There were various motions filed by both sides for sanctions because of the way the case proceeded and because of the telephone and written communications primarily generated by Mr. Fu and to both . . . the attorney and to the client initially. On the 27th of September[, the court] dealt with the motions briefly because the [c]ourt . . . didn't feel it was appropriate to deal with sanctions at that particular time. Frankly, the [c]ourt just wants to deal with the facts of the case and ordered the parties not to have any additional communications with each other until the trial.

 

The record on appeal does not contain a transcript of the September 27 proceeding. Thus, we are unable to determine whether the parties were given oral notice that the court intended to revisit the issue of sanctions at the time of trial. Based upon the above statement by the court, it does appear that the court was poised to revisit the issue. While we find no abuse of the court's discretion in revisiting the issue at the time of trial, plaintiff was not afforded a fair opportunity to respond. Doe v. Portiz, 142 N.J. 1, 106 (1995) ("[D]ue process requires an opportunity to be heard at a meaningful time and in a meaningful manner."); Matter of Doe, 294 N.J. Super. 108, 122 (Law Div. 1996), aff'd, 302 N.J. Super. 255 (App. Div.), certif. denied, 151 N.J. 468 (1997), cert. denied, 523 U.S. 1096, 118 S. Ct. 1580, 140 L. Ed. 2d 795 (1998). Given the court's indulgence towards plaintiff during the course of the trial, we are certain the court's failure to afford plaintiff an opportunity to address defense counsel's behavior was inadvertent. Nonetheless, we are constrained to vacate the counsel fee award and remand for new proceedings on the question of sanctions. The proceedings should be held as to both parties since plaintiff attempted to address defense counsel's conduct during the course of the proceedings but was precipitously cut off.

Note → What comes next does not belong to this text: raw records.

theorem driveSafe_kept : Kept DriveSafe where
  exchange h _ := h.congr (.refl _) rfl rfl
  block := by
    intro s t p h ready done
    have loaded : s.loader.state ≠ .loading := by rw [ready.2]; nofun
    obtain calm | ⟨c, rfl⟩ | ⟨off, rfl⟩ | rfl | ⟨-, rfl⟩ := done.line
    · cases done with
      | quietClear =>
        refine ⟨fun flies => ?_, h.2⟩
        obtain ⟨synced, normal, -⟩ := h.1 flies
        exact ⟨synced, normal, rfl⟩
      | _ => exact h.congr calm (by simp) (by simp)
    · exact h.set c
    · have idle := h.idle (by simp [off])
      exact .of_idle (by simpa using idle) (by simpa using h.settled idle) fun loading => absurd (by simpa using loading) loaded
    · exact turnLineOff_driveSafe h
    · exact .of_idle (by simp) (by simpa using abortAttempt_pendingMode h) fun loading =>
        absurd (by simpa using loading) loaded
  event := by
    intro s t h done
    cases done with
    | draw | window | trigger | pin => exact h
    | wakeTimer p => exact h
    | receive r on idle =>
      exact .of_idle (receive_idle idle r) (receive_settled (h.settled idle) r) fun loading =>
        absurd (by simpa using loading) (h.not_loading on)
    | begin c may => exact h.begin may c
    | sent r flies =>
      have synced := (h.1 (by simp [flies])).1
      exact .of_idle (by simp) (by simp) fun loading => absurd (by simpa using loading) (h.not_loading (by simp [synced]))
    | lost r flies =>
      have synced := (h.1 (by simp [flies])).1
      exact .of_idle (by simp) (by simp) fun loading => absurd (by simpa using loading) (h.not_loading (by simp [synced]))
    | failed r flies =>
      have synced := (h.1 (by simp [flies])).1
      exact .of_idle (by simp [endError]) (by simp [endError]) fun loading =>
        absurd (by simpa using loading) (h.not_loading (by simp [synced]))
    | dwell searching =>
      have idle := h.idle (by simp [searching])
      exact .of_idle idle (h.settled idle) h.2.2
    | silence synced => exact h
    | detach p cause => exact h.congr (teardown_lineCalm p cause s) (by simp) (by simp)
    | slot n => exact h.congr (expire_effect n s).lineCalm (by simp) (by simp)
    | latch ready =>
      exact .of_idle (by simp) (by simpa using abortAttempt_pendingMode h) fun loading => by simp [ready] at loading
    | tick => exact h
    | load image i _ loading =>
      have idle := h.idle (by simp [h.2.2 loading])
      have settled := h.settled idle
      refine .of_idle ?_ ?_ fun loads => ?_
      · rw [installImage_line]; split <;> simpa [LineUnit.install] using idle
      · rw [installImage_line]; split <;> simpa [LineUnit.install] using settled
      · rw [installImage_eq] at loads
        split at loads
        · rw [startLine_loader] at loads; exact absurd loads nofun
        · exact absurd loads nofun
    | loadFails _ loading =>
      have idle := h.idle (by simp [h.2.2 loading])
      exact .of_idle idle (h.settled idle) nofun
    | resetStart kind => exact .of_idle rfl rfl h.2.2
    | resetEnd kind pins =>
      rw [loadDecision_resetValues]
      exact .of_idle rfl rfl fun _ => rfl

/-! ## Driving the I2C bus -/

theorem LoaderSafe.congr {s t : State} (h : LoaderSafe s) (loader : t.loader = s.loader)
    (resetting : t.resetting = s.resetting) : LoaderSafe t := by
  simpa only [LoaderSafe, loader, resetting] using h

/-- With the loader READY or the hub in a device reset, the time limit is stopped and the bus released. -/
theorem LoaderSafe.of_released {t : State} (released : ¬(t.resetting = none ∧ t.loader.state = .loading))
    (stopped : t.loader.timer = none) (free : t.loader.transfer = []) : LoaderSafe t :=
  ⟨fun loads => absurd loads released, fun _ => free, by rw [stopped]; exact ⟨nofun, fun loads => absurd loads released⟩⟩

theorem installImage_loader (i : Image) (s : State) :
    (installImage i s).loader =
      { s.loader with state := .ready, loadFault := false, timer := none, transfer := [] } := by
  rw [installImage_eq]
  split
  · rw [startLine_loader]; rfl
  · rfl

theorem Loader.decided_loaderSafe (s : State) (straps : Straps) (live : s.resetting = none) :
    LoaderSafe { s with loader := Loader.decided straps } := by
  obtain ⟨loaden, adr1, adr0⟩ := straps
  cases loaden with
  | true => exact ⟨fun _ => rfl, fun released => absurd ⟨live, rfl⟩ released, fun _ => ⟨live, rfl⟩, fun _ => rfl⟩
  | false => exact .of_released (fun loads => nomatch loads.2) rfl rfl

theorem loaderSafe_kept : Kept LoaderSafe where
  exchange h _ := h.congr rfl rfl
  block := by
    intro s t p h _ done
    cases done <;> exact h.congr (by simp) (by simp)
  event := by
    intro s t h done
    cases done with
    | load image i =>
      refine .of_released (fun loads => ?_) ?_ ?_
      · rw [installImage_loader] at loads; exact nomatch loads.2
      · rw [installImage_loader]
      · rw [installImage_loader]
    | loadFails => exact .of_released (fun loads => nomatch loads.2) rfl rfl
    | resetStart kind => exact .of_released (fun loads => nomatch loads.1) rfl rfl
    | resetEnd kind pins =>
      rw [loadDecision_resetValues]
      exact Loader.decided_loaderSafe _ _ rfl
    | tick =>
      obtain ⟨reads, released, limit⟩ := h
      exact ⟨reads, released, (Bool.eq_iff_iff.1 (tickTimer_isSome s.loader.timer)).trans limit⟩
    | _ => exact h.congr (by simp) (by simp)

/-- Settles O54: the line unit agrees with its state after each of its operations; an attempt begins where R14 allows one
and has ended before the line leaves SYNCED or the latch is set; the loader's transfer begins and ends with its load. -/
theorem lineStaysSafe : Obligations.LineStaysSafe := by
  refine ⟨fun s t h done => ?_, driveSafe_kept.step, loaderSafe_kept.step⟩
  rw [lineSafe_iff] at h ⊢
  exact lineAgrees_kept.step s t h done

end Sys2Proof.Machine

/-! PROOF. The buffer pool and the transmit queues at every step (04, R57, R58; 05, R74, R75, R81, R86). -/

namespace Sys2Proof.Machine

/-! ## What the queues claim of the pool -/

/-- The buffers a queue holds or keeps in reserve. -/
def RxQueue.claim (q : RxQueue) : Nat := max q.reserve q.queue.length

/-- The buffers the four queues hold or keep in reserve. -/
def State.claimed (s : State) : Nat := sumPorts (fun p => (s.rx.get p).claim)

/-- What the queues claim are their records and the outstanding reserve. -/
theorem State.claimed_eq (s : State) : s.claimed = s.outstanding + sumPorts s.occupancy := by
  simp only [State.claimed, State.outstanding, sumPorts, RxQueue.claim, State.occupancy]
  omega

/-- The free buffers cover the outstanding reserve exactly when the queues claim no more than the pool. -/
theorem State.covered_iff (s : State) :
    (s.outstanding ≤ s.freeCount ∧ sumPorts s.occupancy ≤ Config.poolBuffers) ↔ s.claimed ≤ Config.poolBuffers := by
  rw [State.claimed_eq]
  simp only [State.freeCount]
  omega

theorem sumPorts_set {α : Type} (f : α → Nat) (q : Quad α) (p : Port) (x : α) :
    sumPorts (fun r => f ((q.set p x).get r)) + f (q.get p) = sumPorts (fun r => f (q.get r)) + f x := by
  cases p <;> simp only [sumPorts, Quad.set, Quad.get] <;> omega

/-- One queue replaced changes what is claimed by what that queue claims. -/
theorem State.claimed_set {s t : State} {p : Port} {q : RxQueue} (rx : t.rx = s.rx.set p q) :
    t.claimed + (s.rx.get p).claim = s.claimed + q.claim := by
  rw [State.claimed, rx]
  exact sumPorts_set RxQueue.claim s.rx p q

/-! ## The pool's invariant in its three parts -/

/-- The queues claim no more than the pool, and their settings are in range. -/
def PoolOk (s : State) : Prop :=
  s.claimed ≤ Config.poolBuffers ∧ ∀ p, poolSettingsOk (s.rx.get p).reserve (s.rx.get p).limit

/-- Every port's loaded defaults are in range. -/
def DefaultsOk (s : State) : Prop :=
  ∀ p, poolSettingsOk (s.unit p).defaults.reserve (s.unit p).defaults.limit

/-- While the loader is LOADING the line is OFF, nothing is in flight and every receive queue is empty (04, R72). -/
def LoadsEmpty (s : State) : Prop :=
  s.loader.state = .loading → s.line.state = .off ∧ s.line.inFlight = none ∧ ∀ p, (s.rx.get p).queue = []

theorem poolSafe_iff (s : State) : PoolSafe s ↔ PoolOk s ∧ DefaultsOk s ∧ LoadsEmpty s := by
  simp only [PoolSafe, ← and_assoc (a := s.outstanding ≤ s.freeCount), State.covered_iff, forall_and, PoolOk, DefaultsOk,
    LoadsEmpty]
  tauto

theorem PoolOk.congr {s t : State} (h : PoolOk s) (rx : t.rx = s.rx) : PoolOk t := by
  simpa only [PoolOk, State.claimed, rx] using h

theorem DefaultsOk.congr {s t : State} (h : DefaultsOk s) (defaults : ∀ q, (t.unit q).defaults = (s.unit q).defaults) :
    DefaultsOk t := fun p => by rw [defaults]; exact h p

theorem LoadsEmpty.congr {s t : State} (h : LoadsEmpty s) (loader : t.loader.state = s.loader.state)
    (line : LineCalm s.line t.line) (rx : t.rx = s.rx) : LoadsEmpty t := by
  intro loading
  obtain ⟨off, idle, empty⟩ := h (loader ▸ loading)
  refine ⟨by rw [line.line]; exact off, ?_, by rwa [rx]⟩
  have := line.flight
  simpa [idle] using this

/-- Outside a load nothing is asked. -/
theorem LoadsEmpty.of_not_loading {t : State} (h : t.loader.state ≠ .loading) : LoadsEmpty t := fun loading => absurd loading h

/-- The line being on, or an attempt in flight, the loader is not LOADING. -/
theorem LoadsEmpty.not_loading {s : State} (h : LoadsEmpty s) (on : s.line.state ≠ .off ∨ s.line.inFlight ≠ none) :
    s.loader.state ≠ .loading := by
  intro loading
  obtain ⟨off, idle, -⟩ := h loading
  exact on.elim (absurd off) (absurd idle)

/-- One queue replaced by one that claims no more than the pool leaves, its settings in range. -/
theorem PoolOk.set {s t : State} (h : PoolOk s) {p : Port} {q : RxQueue} (rx : t.rx = s.rx.set p q)
    (claims : s.claimed + q.claim ≤ Config.poolBuffers + (s.rx.get p).claim) (settings : poolSettingsOk q.reserve q.limit) :
    PoolOk t := by
  refine ⟨?_, fun r => ?_⟩
  · have := State.claimed_set rx
    omega
  · rw [rx, Quad.get_set]
    split
    · exact settings
    · exact h.2 r

/-- A queue that loses records claims no more. -/
theorem PoolOk.shrink {s t : State} (h : PoolOk s) {p : Port} {records : List RxRecord}
    (rx : t.rx = s.rx.set p { s.rx.get p with queue := records })
    (shorter : records.length ≤ (s.rx.get p).queue.length) : PoolOk t := by
  refine h.set rx ?_ (h.2 p)
  have := h.1
  simp only [RxQueue.claim]
  omega

/-! ## Admissions (R61 to R63) -/

theorem length_of_displaced {s : State} {p : Port} {rest : List RxRecord} (h : s.displaced p = some rest) :
    rest.length + 1 = (s.rx.get p).queue.length := by
  obtain ⟨older, evicted, newer, queue, -, -, rfl⟩ := evictOldest_eq_some (State.evictOldest_of_displaced h)
  simp [queue, Nat.add_assoc]

/-- An admission finds a buffer: one of the port's reserve, a free one beyond the outstanding reserve, or the place of the
record it evicts. -/
theorem PoolOk.admitCopy {s : State} (h : PoolOk s) (p : Port) (r : RxRecord) : PoolOk (admitCopy p r s) := by
  obtain ⟨room, rx⟩ | ⟨rest, -, displaced, rx⟩ | ⟨-, -, rx⟩ := admitCopy_rx_cases p r s
  · refine h.set rx ?_ (h.2 p)
    obtain ⟨-, reserved | headroom⟩ := (State.admits_iff s p).1 room
    · have := h.1
      simp only [RxQueue.claim, List.length_append, List.length_singleton]
      omega
    · have free := (State.one_le_headroom_iff s).1 headroom
      have claimed := s.claimed_eq
      simp only [State.freeCount] at free
      simp only [RxQueue.claim, List.length_append, List.length_singleton]
      omega
  · refine h.shrink rx ?_
    have := length_of_displaced displaced
    simp
    omega
  · exact h.congr rx

theorem PoolOk.admitOpt {s : State} (h : PoolOk s) (p : Port) (r : Option RxRecord) : PoolOk (admitOpt p r s) := by
  cases r with
  | none => exact h
  | some x => exact h.admitCopy p x

theorem PoolOk.admitGroup {s : State} (h : PoolOk s) (a b c d : Option RxRecord) : PoolOk (admitGroup a b c d s) :=
  (((h.admitOpt .a a).admitOpt .b b).admitOpt .c c).admitOpt .d d

/-- Of an offer, the admissions alone act on the receive queues (R64). -/
theorem offer_rx (o : Offer) (answer : Bool) (s : State) :
    (offer o answer s).rx = (admitGroup (o.decide s .a).copy (o.decide s .b).copy (o.decide s .c).copy
      (o.decide s .d).copy s).rx := by
  simp only [offer]
  split <;> simp [Offer.decisions]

Finally, because the trial judge made certain factual findings relative to the merits of the parties' request for sanctions, in fairness to the judge, a different judge should preside over the remand proceedings.

Affirmed in part, vacated in part, and remanded for further proceedings consistent with this opinion. We do not retain jurisdiction.

1 We note that the order awarding counsel fees indicates that the matter was before the court on a "[m]otion pursuant to Rule 1:6-2" and the "Papers filed with the Court" section of the order has an "x" marked next to "Answering papers" and "Reply papers." There is no reference in defendant's brief to this motion. It is not our obligation to search the record in an attempt to find the documents that support the entry in the order. Spinks v. Twp. of Clinton, 402 N.J. Super. 465, 474-75 (App. Div. 2008) (noting the obligation to direct the reviewing court to the specific parts of the record that support a particular argument), certif. denied, 197 N.J. 476 (2009).